The game that is being pertained to in the film’s title is that adultery is all right, as long as it is being done discreetly. By the end of the film, the people who refuse to play the game are the outsiders, and are the biggest losers. Schumacher becomes a murderer, and Andre Jurieux dies.

Before Parasite grabbed most of the awards in the film circuit last year, it swept people off their feet with its symbolic commentary on social inequality. However, most people are also unfamiliar with this piercing masterpiece on social hypocrisy. People within the film would rather follow the rules of the game rather than rules of propriety or decency. Renoir suggests by the end of the film that France was leading itself to its destruction by being short-sighted, paying more attention to what high society dictated rather than what was happening around them.

This was shown by how the people working for the rich transmogrified their sentiments and applied it to their own situation. Lisette refracts Christine; Schumacher refracts La Chesnaye; and Marceau refracts Andre. Octave is the one who is a friend to all and yet, by the end of the film, willingly betrays Andre when Christine confesses her love for him.

Many critics have commented on the hunting scene which, to me, was the film’s linchpin towards presenting the rich’s excesses. While the rest of the country and the world was progressing towards war, the rich on the countryside had time to kill pheasants and rabbits — and one cat. People, even during the entertainments, when Schumacher was out for Marceau’s blood and Christine had decided to play the game as well, distanced themselves from being affected by reality. Upon the film’s close the General comments on La Chesnaye’s class, but the tragedy had already happened: Jurieux died, and Schumacher killed him. Those who refuse to play the game by its rules suffer heavily by the end of the film: Jurieux died because he was unwilling to compromise his propriety and his love for Christine; Schumacher became a pariah because he believed in loyalty and uxoriousness.

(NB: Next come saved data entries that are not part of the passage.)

/-! ## Sheaf reloads: the period, and what else changes with it -/

/-- One period of a slew toward a target (R363, R364): changed by at most 1 % of its length. -/
def slewPeriod (now target : Nat) : Nat :=
  if now ≤ target then Nat.min target (now + now / 100) else Nat.max target (now - now / 100)

/-- A period and a shift of phase (`slew`) within 1 % of the period's length (R363). -/
def acquirePeriod (now target slew : Nat) : Nat :=
  Nat.max (now - now / 100) (Nat.min (now + now / 100) (if slew = 0 then target else slew))

/-- The period that begins at a reload of an AUXB sheaf on SYNCIN (R363, R364), within the range of its type (R193). -/
def State.syncPeriod (s : State) (n slew : Nat) : Nat :=
  let now := s.regN (Item.PWM.PERIOD_NOW n)
  let r := periodRange (s.stype n)
  let p :=
    match s.regN Item.AUX.SYNC_STATE with
    | 0 => s.regN (Item.PWM.PERIOD n)
    | 1 => acquirePeriod now (s.syncIn.interval * 32) slew
    | 4 => slewPeriod now (s.regN (Item.PWM.PERIOD n))
    | _ => if s.syncIn.interval = 0 then now else s.syncIn.interval * 32
  Nat.max r.1 (Nat.min r.2 p)

/-- The period that begins at a reload (R195, R198, R199), after the sheaf-owned values have changed. DEDUCED: assumption log 43. -/
def State.nextPeriod (s : State) (n slew : Nat) : Nat :=
  match s.reference n with
  | some r => s.regN (Item.PWM.PERIOD_NOW r)
  | none =>
    match s.regN (Item.PWM.PERIOD_SRC n) with
    | 0 => s.regN (Item.PWM.PERIOD n)
    | 1 =>
      if s.regN (Item.PWM.MODE n) = 0 then s.regN (Item.PWM.PERIOD_NOW n)
      else (s.carrier n).periodWord.getD (s.regN (Item.PWM.PERIOD_NOW n))
    | _ => s.syncPeriod n slew

/-- Writing one word into a group's shadow (R201): each word replaces only the word of its own kind and position. -/
def Group.write (x : Group) (kind pos value : Nat) : Group :=
  let x1 := if kind = 0 then { x with cmp := KMap.put (fun _ => none) x.cmp pos (some value) }
    else { x with phase := KMap.put (fun _ => none) x.phase pos (some value) }
  { x1 with unsampled := insertNew (kind * 8 + pos) x1.unsampled }

/-- Counting a replacement of words no reload has sampled (R203). -/
def State.countOverwrite (s : State) (n g : Nat) (keys : List Nat) : State :=
  if (s.group n g).unsampled.any (fun k => decide (k ∈ keys)) then s.bump (Item.PWM.OVERWRITE_CNT n) else s

/-- A host batch moves into the compare shadows at the sheaf reload, one group-write for each group it touches (R205). -/
def State.moveBatch (s : State) (n : Nat) (b : List (Nat × Nat)) : State :=
  s.forEach (List.range 6) (fun t g =>
    let mine := b.filter (fun p => decide (t.groupOf n (t.bind.firstOf n + p.1) = g))
    if mine = [] then t
    else
      let pos (p : Nat × Nat) : Nat := t.groupPosition n (t.bind.firstOf n + p.1)
      let t1 := t.countOverwrite n g (mine.map pos)
      t1.setGroup n g (mine.foldl (fun x p => x.write 0 (pos p) p.2) (t1.group n g)))

/-- The limited-period count of an auxiliary sheaf at a period's end (R366, R369): a forced attempt limits every period
(Table 13-6). -/
def State.auxPeriod (s : State) (n : Nat) : State :=
  let step (x : AuxRun) (cut : Bool) : AuxRun :=
    if cut then { x with limited := x.limited + 1, consecutive := x.consecutive + 1, cut := false }
    else { x with consecutive := 0 }
  let f := s.forced (unitOf Kind.sheaf n) 0 && decide (s.auxState n = 1)
  if s.stype n = SType.auxi then
    let c := s.auxI.cut || f
    let s1 := { s with auxI := step s.auxI c }
    let s2 := if c then s1.bump Item.AUX.I_LIMIT_CNT else s1
    s2.setReg Item.AUX.I_LIMIT_CAUSE (nw (s2.regN Item.AUX.I_LIMIT_CAUSE / 4 * 4 + (if c then 2 else 0)
      + s2.regN Item.AUX.I_LIMIT_CAUSE % 2))
  else if s.stype n = SType.auxb then
    let c := s.auxB.cut || f
    let s1 := { s with auxB := step s.auxB c }
    if c then s1.bump Item.AUX.B_LIMIT_CNT else s1
  else s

The one who understood the game the most was the Count himself, even though he was a Jew. In fact, in spite of dealing with personal tragedies such as the loss of his wife’s trust, and the loss of his faith in Octave, he manages the occurrences within the mansion to minimize damage to anyone else. Though he dismissed Schumacher, he provides him a rich severance pay; though he parts with Marceau, he is kindly to him. Even in the end, he tries to protect everyone by painting the murder as an accident. He manages to be the master of pretending that everything is all right even when everything has actually fallen apart: perhaps that is why he is so attracted to mechanical toys — at least these are predictable.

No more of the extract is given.